WHEN THE JUVENILE SIX RETURNED TO CHICAGO IN THE SUMMER of 1917, the first thing the now sixteen-year-old Herbert Marx did was get himself a job at the Ford Motor Company in the service department. The one season existence of the Juvenile Six would be quickly forgotten. Much had changed at home while Herbert was on the road. The United States was getting closer to entering World War I, and in the spring of 1917, the Selective Service Act put the Four Marx Brothers in a precarious situation. On June 5, while Herbert was in Detroit with the Juvenile Six, the Four Marx Brothers registered for the draft in Chicago. Herbert, now old enough to work at Ford, was still too young to be drafted.
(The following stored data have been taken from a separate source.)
@[simp] theorem marginReportStep_frame (s : State) (l : List Byte) :
    (marginReportStep l s).pending = s.pending ∧ (marginReportStep l s).due = s.due ∧
    (marginReportStep l s).time = s.time ∧ (marginReportStep l s).line = s.line ∧
    (marginReportStep l s).rate = s.rate ∧ (marginReportStep l s).cls = s.cls ∧
    (marginReportStep l s).phone = s.phone ∧ (marginReportStep l s).voice = s.voice ∧
    (marginReportStep l s).supply = s.supply ∧ (marginReportStep l s).evt = s.evt ∧
    (marginReportStep l s).agent = s.agent := by
  simp only [marginReportStep]; repeat' split
  all_goals simp

@[simp] theorem trainedStep_frame (s : State) (r : TrainedRecord) :
    (trainedStep r s).pending = s.pending ∧ (trainedStep r s).due = s.due ∧ (trainedStep r s).time = s.time ∧
    (trainedStep r s).phone = s.phone ∧ (trainedStep r s).voice = s.voice ∧ (trainedStep r s).supply = s.supply ∧
    (trainedStep r s).agent = s.agent ∧ (trainedStep r s).cls.table = s.cls.table ∧
    (trainedStep r s).cls.homeQueue = s.cls.homeQueue := by
  simp only [trainedStep]; repeat' split
  all_goals simp

@[simp] theorem trainFailedStep_frame (s : State) (b : Byte) :
    (trainFailedStep b s).pending = s.pending ∧ (trainFailedStep b s).due = s.due ∧
    (trainFailedStep b s).time = s.time ∧ (trainFailedStep b s).load = s.load ∧
    (trainFailedStep b s).track = s.track ∧ (trainFailedStep b s).rate = s.rate ∧ (trainFailedStep b s).sch = s.sch ∧
    (trainFailedStep b s).phone = s.phone ∧ (trainFailedStep b s).voice = s.voice ∧
    (trainFailedStep b s).supply = s.supply ∧ (trainFailedStep b s).agent = s.agent ∧
    (trainFailedStep b s).out = s.out ∧ (trainFailedStep b s).cls.table = s.cls.table ∧
    (trainFailedStep b s).cls.homeQueue = s.cls.homeQueue := by
  simp only [trainFailedStep]; repeat' split
  all_goals simp

@[simp] theorem signalLostStep_frame (s : State) :
    (signalLostStep s).pending = s.pending ∧ (signalLostStep s).due = s.due ∧ (signalLostStep s).time = s.time ∧
    (signalLostStep s).phone = s.phone ∧ (signalLostStep s).voice = s.voice ∧ (signalLostStep s).supply = s.supply ∧
    (signalLostStep s).agent = s.agent ∧ (signalLostStep s).cls.table = s.cls.table ∧
    (signalLostStep s).cls.homeQueue = s.cls.homeQueue := by
  simp only [signalLostStep]; repeat' split
  all_goals simp

@[simp] theorem trainingTimeoutStep_frame (s : State) :
    (trainingTimeoutStep s).pending = s.pending ∧ (trainingTimeoutStep s).due = s.due ∧
    (trainingTimeoutStep s).time = s.time ∧ (trainingTimeoutStep s).load = s.load ∧
    (trainingTimeoutStep s).track = s.track ∧ (trainingTimeoutStep s).rate = s.rate ∧
    (trainingTimeoutStep s).sch = s.sch ∧ (trainingTimeoutStep s).phone = s.phone ∧
    (trainingTimeoutStep s).voice = s.voice ∧ (trainingTimeoutStep s).supply = s.supply ∧
    (trainingTimeoutStep s).agent = s.agent ∧ (trainingTimeoutStep s).cls.table = s.cls.table ∧
    (trainingTimeoutStep s).cls.homeQueue = s.cls.homeQueue := by
  simp only [trainingTimeoutStep]; repeat' split
  all_goals simp

@[simp] theorem holdoffExpiryStep_frame (s : State) :
    (holdoffExpiryStep s).pending = s.pending ∧ (holdoffExpiryStep s).due = s.due ∧
    (holdoffExpiryStep s).time = s.time ∧ (holdoffExpiryStep s).load = s.load ∧
    (holdoffExpiryStep s).track = s.track ∧ (holdoffExpiryStep s).rate = s.rate ∧ (holdoffExpiryStep s).sch = s.sch ∧
    (holdoffExpiryStep s).phone = s.phone ∧ (holdoffExpiryStep s).voice = s.voice ∧
    (holdoffExpiryStep s).supply = s.supply ∧ (holdoffExpiryStep s).agent = s.agent ∧
    (holdoffExpiryStep s).cls.table = s.cls.table ∧ (holdoffExpiryStep s).cls.homeQueue = s.cls.homeQueue := by
  simp only [holdoffExpiryStep]; repeat' split
  all_goals simp

@[simp] theorem pacingStep_frame (s : State) :
    (pacingStep s).pending = s.pending ∧ (pacingStep s).due = s.due ∧ (pacingStep s).time = s.time ∧
    (pacingStep s).line = s.line ∧ (pacingStep s).load = s.load ∧ (pacingStep s).track = s.track ∧
    (pacingStep s).rate = s.rate ∧ (pacingStep s).sch = s.sch ∧ (pacingStep s).phone = s.phone ∧
    (pacingStep s).voice = s.voice ∧ (pacingStep s).supply = s.supply ∧ (pacingStep s).agent = s.agent ∧
    (pacingStep s).out = s.out ∧ (pacingStep s).cls.table = s.cls.table ∧
    (pacingStep s).cls.homeQueue = s.cls.homeQueue := by
  simp only [pacingStep]
  simp

@[simp] theorem offerDeadlineStep_frame (s : State) :
    (offerDeadlineStep s).pending = s.pending ∧ (offerDeadlineStep s).due = s.due ∧
    (offerDeadlineStep s).time = s.time ∧ (offerDeadlineStep s).phone = s.phone ∧
    (offerDeadlineStep s).voice = s.voice ∧ (offerDeadlineStep s).supply = s.supply ∧
    (offerDeadlineStep s).agent = s.agent ∧ (offerDeadlineStep s).cls.table = s.cls.table ∧
    (offerDeadlineStep s).cls.homeQueue = s.cls.homeQueue := by
  simp only [offerDeadlineStep]; repeat' split
  all_goals simp

@[simp] theorem offerSwitchStep_frame (s : State) :
    (offerSwitchStep s).pending = s.pending ∧ (offerSwitchStep s).due = s.due ∧ (offerSwitchStep s).time = s.time ∧
    (offerSwitchStep s).line = s.line ∧ (offerSwitchStep s).sch = s.sch ∧ (offerSwitchStep s).phone = s.phone ∧
    (offerSwitchStep s).voice = s.voice ∧ (offerSwitchStep s).supply = s.supply ∧
    (offerSwitchStep s).agent = s.agent ∧ (offerSwitchStep s).out = s.out ∧
    (offerSwitchStep s).cls.table = s.cls.table ∧ (offerSwitchStep s).cls.homeQueue = s.cls.homeQueue := by
  simp only [offerSwitchStep]; repeat' split
  all_goals simp

@[simp] theorem farChangeStep_frame (s : State) :
    (farChangeStep s).pending = s.pending ∧ (farChangeStep s).due = s.due ∧ (farChangeStep s).time = s.time ∧
    (farChangeStep s).line = s.line ∧ (farChangeStep s).phone = s.phone ∧ (farChangeStep s).voice = s.voice ∧
    (farChangeStep s).supply = s.supply ∧ (farChangeStep s).agent = s.agent ∧
    (farChangeStep s).cls.table = s.cls.table ∧ (farChangeStep s).cls.homeQueue = s.cls.homeQueue := by
  simp only [farChangeStep]; repeat' split
  all_goals simp

@[simp] theorem cutbackSwitchStep_frame (s : State) :
    (cutbackSwitchStep s).pending = s.pending ∧ (cutbackSwitchStep s).due = s.due ∧
    (cutbackSwitchStep s).time = s.time ∧ (cutbackSwitchStep s).line = s.line ∧
    (cutbackSwitchStep s).track = s.track ∧ (cutbackSwitchStep s).phone = s.phone ∧
    (cutbackSwitchStep s).voice = s.voice ∧ (cutbackSwitchStep s).supply = s.supply ∧
    (cutbackSwitchStep s).agent = s.agent ∧ (cutbackSwitchStep s).cls.table = s.cls.table ∧
    (cutbackSwitchStep s).cls.homeQueue = s.cls.homeQueue := by
  simp only [cutbackSwitchStep]; repeat' split
  all_goals simp

@[simp] theorem messageStep_frame (s : State) (k : MsgKind) (t : Byte) (b : Bytes) :
    (messageStep k t b s).pending = s.pending ∧ (messageStep k t b s).due = s.due ∧
    (messageStep k t b s).time = s.time ∧ (messageStep k t b s).phone = s.phone ∧
    (messageStep k t b s).voice = s.voice ∧ (messageStep k t b s).supply = s.supply ∧
    (messageStep k t b s).agent = s.agent ∧ (messageStep k t b s).cls.table = s.cls.table ∧
    (messageStep k t b s).cls.homeQueue = s.cls.homeQueue := by
  simp only [messageStep]; repeat' split
  all_goals simp

@[simp] theorem arrivalStep_frame (s : State) (a : Arrival) :
    (arrivalStep a s).pending = s.pending ∧ (arrivalStep a s).due = s.due ∧ (arrivalStep a s).time = s.time ∧
    (arrivalStep a s).phone = s.phone ∧ (arrivalStep a s).supply = s.supply ∧ (arrivalStep a s).agent = s.agent ∧
    (arrivalStep a s).cls.table = s.cls.table := by
  simp only [arrivalStep]; repeat' split
  all_goals simp

end Sys2Proof.Machine
end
The Juvenile Six had never been intended to be an ongoing venture. The fact that only one member of the sextet was really a juvenile finally became a problem with the June 1917 draft. George and Victor Harris registered for the draft in Detroit two days before the act opened there at the Miles Theatre. According to their draft cards, they had already secured new jobs for the upcoming fall season with producer Lew Canter. But by the summer of 1918, the Harris brothers had traded life on America’s vaudeville stages for life on the battlefields of France. Victor Harris was wounded in the Argonne Offensive, the deadliest battle in the history of the United States Army.1 After the war, Victor returned to show business but George did not. Minnie hoped deferments would keep her draft-aged sons from following the same path as the Harris Brothers.
The first Marx family draft deferment came in the form of a wife with a baby on the way. The Marx Brothers had gotten women pregnant before, but Minnie was eager to prevent her sons from getting married, so abortions were her favored solution. Wives could only minimize Minnie’s control of her sons and—more importantly—the act, which was slowly slipping away from her anyway. Betty Karp went on a date with Leonard in Brooklyn in March. When she contacted him to let him know he was going to be a father, Minnie had her take the train to Chicago, where they were married on August 3.2 As this was going on, Minnie heard about agricultural and farming deferments, so she bought a chicken farm in La Grange, just outside of Chicago in June. Leonard and Betty moved into the Grand Boulevard house and the rest of the family moved to the farm. Julius avoided the draft because of his poor eyesight, and Milton and Arthur registered as farmers. For the moment, none of the Marx Brothers were heading off to war.